The revolver’s barrel was first pointed at Jacobs’ chest. Then, it moved up to his neck.

“Then I saw the hammer of the gun go back . . . and I knew he was going to shoot him,” Pina-Ruiz said.

The gun discharged, and Jacobs fell backward.

“I looked at Officer Riggs and he was what I would called stunned, dumbfounded,” Pina-Ruiz told the court. “He had had no idea that the person had the gun. (Riggs) had a baton in one hand and a radio in the other. There was no way he could (draw his own weapon).”

Pina-Ruiz said she heard the shots but didn’t see Riggs hit. Instead, she began frantically searching the interior of the patrol car for “something to protect myself with.” She found nothing.

She said she watched Penn approach the car. Their eyes met briefly and then he fired twice through the window, shattering the glass. The bullets hit Pina-Ruiz in the arm, abdomen and back.

A 14-year-old boy who testified Tuesday said he heard Penn say to Pina-Ruiz before firing, “Since you’re a witness, I’m gonna kill you, too.” Pina-Ruiz, however, testified that she never heard Penn say anything to her.

Pina-Ruiz said she lay still after being shot because she thought Jacobs’ gun still held one more bullet.

Advertisement

As Penn drove away in Jacob’s patrol car, Pina-Ruiz radioed for help. (Penn surrendered at police headquarters hours later.)

During Tuesday’s hearing, the prosecution played a tape recording of police radio communications which included Pina-Ruiz’s frantic pleas.

“We need help, we need help,” she cried breathlessly.
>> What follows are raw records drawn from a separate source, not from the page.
/-- An outside agent after an event at a timestamp: its pts, and the labels that the event brings it (R246, R315, R316). -/
def outsideActs (s : State) (w : Outside) (ts : Nat) (gs : List Sig) : State :=
  match w with
  | .port k => updPort s k (fun p => { p with pts := max p.pts ts, label := gs.foldl (mergeLabel s) p.label })
  | .host f => { s with parts := s.parts.map (fun e =>
      if sameLink s f e.1 then (e.1, { e.2 with pts := max e.2.pts ts, label := gs.foldl (mergeLabel s) e.2.label }) else e) }
  | .nobody => s

/-! ### Trap records (R344, R349) -/

/-- NextSeq (R344). The rule states no first value: the counter stands at 0 at reset, so that it is 1 (DESIGN CHOICE, log 17). -/
def nextSeq (s : State) (asid : Nat) : BitVec 32 × State :=
  match aget s.ctxs asid with
  | some c => (c.regs.fseq + 1, updCtx s asid (fun x => { x with regs := { x.regs with fseq := x.regs.fseq + 1 } }))
  | none => (0, s)

/-- Who raises a trap record. -/
structure TrapSrc where
  src : Nat
  slot : Nat
  origin : BitVec 32
  sntid : BitVec 32
  deriving DecidableEq, Repr

/-- Word 0 of a trap record (R349). -/
def trapWord0 (code sub : BitVec 8) (q : TrapSrc) (dbl : Bool) : W :=
  q.origin ++ (0 : BitVec 4) ++ (if dbl then (1 : BitVec 1) else 0) ++ BitVec.ofNat 7 q.slot ++ BitVec.ofNat 4 q.src ++ sub ++ code

/-- A trap record's words (R349). -/
def trapWords (code sub : BitVec 8) (q : TrapSrc) (dbl : Bool) (addr record : W) (seq : BitVec 32) : List W :=
  [trapWord0 code sub q dbl, addr, record, q.sntid ++ seq]

/-- The record goes to the context's trap log, and TLCNT counts it whether or not the write succeeds (R349). -/
def logTrap (s : State) (asid die : Nat) (ws : List W) : State :=
  match aget s.ctxs asid with
  | none => s
  | some c =>
    let n := ringSize c.regs.traplog
    let s1 := if n = 0 then s
      else match vaPut s asid die (ringBase c.regs.traplog + w64 (32 * (c.regs.tlcnt.toNat % n))) (wordBytes ws) with
        | some x => x
        | none => s
    updCtx s1 asid (fun x => { x with regs := { x.regs with tlcnt := x.regs.tlcnt + 1 } })

/-- A mailbox write on its way to a thread (R127). -/
def sendWrite (s : State) (w : MbWrite) : State := { s with fl := { s.fl with writes := s.fl.writes ++ [w] } }

/-- A trap record with a sequence number: the log, and word 0 to m15 of a thread (R349). `ends` is the trailing wait of that
thread that its landing ends (R129, R313). -/
def reportSeq (s : State) (asid die : Nat) (code sub : BitVec 8) (q : TrapSrc) (addr record : W) (seq : BitVec 32)
    (dst : Option Nat) (g : Sig) (unit : W) (ends : Option Waiting) : State :=
  let s1 := logTrap s asid die (trapWords code sub q false addr record seq)
  match dst with
  | some t => sendWrite s1 ⟨t, 15, trapWord0 code sub q false, g, unit, false, ends⟩
  | none => s1

/-- A trap record with its own sequence number: the log, and word 0 to m15 of a thread (R349). `ends` is the
trailing wait of that thread that its landing ends (R129, R313). -/
def reportTrap (s : State) (asid die : Nat) (code sub : BitVec 8) (q : TrapSrc) (addr record : W) (dst : Option Nat)
    (g : Sig) (unit : W) (ends : Option Waiting) : State :=
  let n := nextSeq s asid
  reportSeq n.2 asid die code sub q addr record n.1 dst g unit ends

/-! ### Stealing: a thread that can grant nothing refuses (R146) -/

/-- Refuse a thief. -/
def refuseThief (s : State) (victim thief : Nat) (g : Sig) : State :=
  { s with fl := { s.fl with steals := s.fl.steals ++ [⟨thief, victim, true, none, g⟩] } }

/-- Refuse every request that waits at a thread. -/
def refuseThieves (s : State) (t : Nat) : State :=
  match aget s.threads t with
  | none => s
  | some th => updThread (th.thieves.foldl (fun st e => refuseThief st t e.1 (threadSig s th)) s) t
      (fun x => { x with thieves := [] })

/-! ### Halting and traps -/

/-- A launch's drain barrier (R286): a SLUICE with SID 0xFFFF into each undrained cell that a thread configured. -/
def drainBarrier (s : State) (t : Nat) : State :=
  { s with cells := s.cells.map (fun e =>
      if e.2.cfg.thread = t ∧ drainable e.2 = true ∧ drained e.2 = false then (e.1, injectSluice e.2 0xFFFF) else e) }

/-- A thread has halted: by STOP or by a trap (R114, R346). -/
def stopped (th : Thread) : Bool :=
  match th.mode with
  | .halted => true
  | .fallen => true
  | _ => false

/-- A thread fetches nothing further (R114). Its launch learns of the halt, with the drain barrier (R286). -/
def endThread (s : State) (t : Nat) (m : Mode) : State :=
  match aget s.threads t with
  | none => s
  | some th =>
    let now := regionNow s (asidOf th) th.home.cluster
    let s1 := updThread s t (fun x => { x with
      mode := m, block := none,
      label := { x.label with busy := x.label.busy + (now - x.label.since), since := s.cycle } })
    if th.home.crew.launch = 0 then s1
    else updLaunch (drainBarrier s1 t) (asidOf th) th.home.crew.launch (fun l => { l with lastHalt := t })

/-- A thread halts by STOP (R114), and refuses what waits at it (R146). -/
def haltThread (s : State) (t : Nat) : State := endThread (refuseThieves s t) t .halted

/-- The launching thread of a thread's launch (R346). -/
def launcherOf (s : State) (th : Thread) : Option Nat :=
  if th.home.crew.launch = 0 then none
  else match launchOf s (asidOf th) th.home.crew.launch with
    | some l => some l.thread
    | none => none

/-- CTX.TRAPINFO (R345). -/
def trapInfo (seq : BitVec 32) (hdr : Bool) (slot : BitVec 7) (sub code : BitVec 8) : W :=
  seq ++ (0 : BitVec 8) ++ (if hdr then (1 : BitVec 1) else 0) ++ slot ++ sub ++ code

/-- The thread after a trap that has a handler (R346): what is saved, what the level becomes, where it goes. -/
def enterTrap (th : Thread) (tr : TrapReq) (pc vec : W) (seq : BitVec 32) : Thread :=
  { th with
    pc := vec, block := none, mode := .ready,
    regs := { th.regs with
      trapinfo := trapInfo seq tr.hdr tr.slot tr.sub tr.code, trapaddr := tr.addr, trappc := pc &&& 0xFFFFFFFFFFFFFFF0#64,
      ppriv := th.regs.priv, priv := if th.regs.priv = lUSER then lSUPER else th.regs.priv, intrap := true } }

/-- The number of a trap of a thread: the one that a gate gave to its fault, else the next (R344, R358). -/
def trapSeq (s : State) (t : Nat) (th : Thread) : BitVec 32 × State :=
  match th.seq with
  | some k => (k, updThread s t (fun x => { x with seq := none }))
  | none => nextSeq s (asidOf th)

/-- TakeTrap (R346). `pc` is what TRAPPC saves. -/
def takeTrap (s : State) (t : Nat) (tr : TrapReq) (pc : W) : State :=
  match aget s.threads t with
  | none => s
  | some th =>
    match aget s.ctxs (asidOf th) with
    | none => s
    | some c =>
      let n := trapSeq s t th
      if th.regs.intrap || c.regs.trapvec == 0 then
        let q : TrapSrc := ⟨0, tr.slot.toNat, threadCoord th, 0⟩
        let s1 := logTrap n.2 (asidOf th) (dieOf th.home.cluster) (trapWords tr.code tr.sub q true tr.addr 0 n.1)
        let s2 := match launcherOf s th with
          | some l => sendWrite s1 ⟨l, 15, trapWord0 tr.code tr.sub q true, threadSig s th, threadUnit s th, false, none⟩
          | none => s1
        endThread (updThread s2 t (fun x => { x with block := none })) t .fallen
      else
        updThread n.2 t (fun x => enterTrap x tr pc c.regs.trapvec n.1)

/-- The registers after TRET commits (R348): PPRIV is consulted as it is at the block's snapshot (R109). -/
def tretRegs (r snap : ThreadRegs) : ThreadRegs := { r with priv := snap.ppriv, intrap := false }

/-! ### Trailing waits (R125) -/

/-- The trailing waits of a thread. -/
def Thread.waits (th : Thread) : List Waiting :=
  match th.mode with
  | .trailing ws _ => ws
  | _ => []

/-- A trailing wait begins, beside those that the block has begun already. -/
def trail (s : State) (t : Nat) (w : Waiting) : State :=
  updThread (beginWait s t) t (fun th => { th with mode := .trailing (th.waits ++ [w]) .next })

/-- What a thread does once its trailing waits have ended (R114, R125, R347). -/
def afterWaits (s : State) (t : Nat) (a : AfterWait) : State :=
  let s1 := resumeBusy (updThread s t (fun th => { th with mode := .ready })) t
  match a with
  | .next => s1
  | .halt => haltThread s1 t
  | .soft k v pc => takeTrap s1 t ⟨cSOFT, 0, BitVec.ofNat 7 k, false, v⟩ pc

/-- A trailing wait ends with no edge. The thread goes on when the last of its block's has ended. -/
def endTrail (s : State) (t : Nat) (w : Waiting) : State :=
  match aget s.threads t with
  | none => s
  | some th =>
    match th.mode with
    | .trailing ws a =>
      if (ws.erase w).isEmpty then afterWaits s t a else updThread s t (fun x => { x with mode := .trailing (ws.erase w) a })
    | _ => s

/-- A trailing wait ends and records its edge (R150, R315). -/
def endTrailEdge (s : State) (t : Nat) (w : Waiting) (g : Sig) (kind : Nat) (producer : W) : State :=
  match aget s.threads t with
  | none => s
  | some th => if th.waits.contains w then endTrail (endWaitThread s t g kind producer (s.cycle - th.waitAt)) t w else s

/-! ### Mailboxes (R127) -/

/-- Note a write that filled an empty mailbox: the edge of a later MWAIT names it (R150). -/
def noteMail (l : List (Nat × Sig × W × Bool)) (n : Nat) (g : Sig) (unit : W) (launch : Bool) : List (Nat × Sig × W × Bool) :=
  l.filter (fun e => e.1 != n) ++ [(n, g, unit, launch)]

/-- A thread after a write lands in mailbox n (R111, R127, R128). -/
def mailed (th : Thread) (n : BitVec 4) (v : W) (g : Sig) (unit : W) (launch : Bool) : Thread :=
  let bit : BitVec 16 := BitVec.ofNat 16 (pow2 n.toNat)
  let was := th.mfull.getLsbD n.toNat
  { th with
    ms := th.ms.set n.toNat v n.isLt, mfull := th.mfull ||| bit,
    regs := if was then { th.regs with mbovr := th.regs.mbovr ||| bit } else th.regs,
    mbSig := if was then th.mbSig else noteMail th.mbSig n.toNat g unit launch,
    block := match th.block with
      | some b => some { b with landed := b.landed ||| bit }
      | none => none }

/-- The value of a mailbox write in its ORDER record: the thread, the mailbox, the value and the producer. -/
def mailWords (t : Nat) (n : BitVec 4) (v unit : W) : List W := [w64 t, BitVec.zeroExtend 64 n, v, unit]

/-- A mailbox write from this device may land (R398). -/
def mayMail (s : State) (t : Nat) (n : BitVec 4) (v unit : W) : Bool :=
  match aget s.threads t with
  | some th => mayCome s (asidOf th) 1 (mailWords t n v unit)
  | none => true

/-- The context of a thread runs under replay: what comes from another device or the host is held (R398). -/
def mailHeld (s : State) (t : Nat) : Bool :=
  match aget s.threads t with
  | some th => replays s (asidOf th)
  | none => false

/-- A mailbox write lands (R127), with its ORDER record (R397). -/
def landMail (s : State) (t : Nat) (n : BitVec 4) (v : W) (g : Sig) (unit : W) (launch : Bool) : State :=
  match aget s.threads t with
  | none => s
  | some th =>
    let s1 := updThread s t (fun x => mailed x n v g unit launch)
    orderRec s1 (asidOf th) (dieOf th.home.cluster) th.pts 1 (mailWords t n v unit)

end Sys2Proof.Machine
end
When asked by a dispatcher her location, she replied, “Don’t know. I’m ride-along with Riggs . . . Two officers down. I’m ride-along and I’ve been shot . . . “

Pina-Ruiz’s husband, Roque, a Navy sailor who attended Tuesday’s hearing, said his wife has returned to work as a secretary since the shooting. He said she plans to become a San Diego police officer and is preparing to take a department physical exam.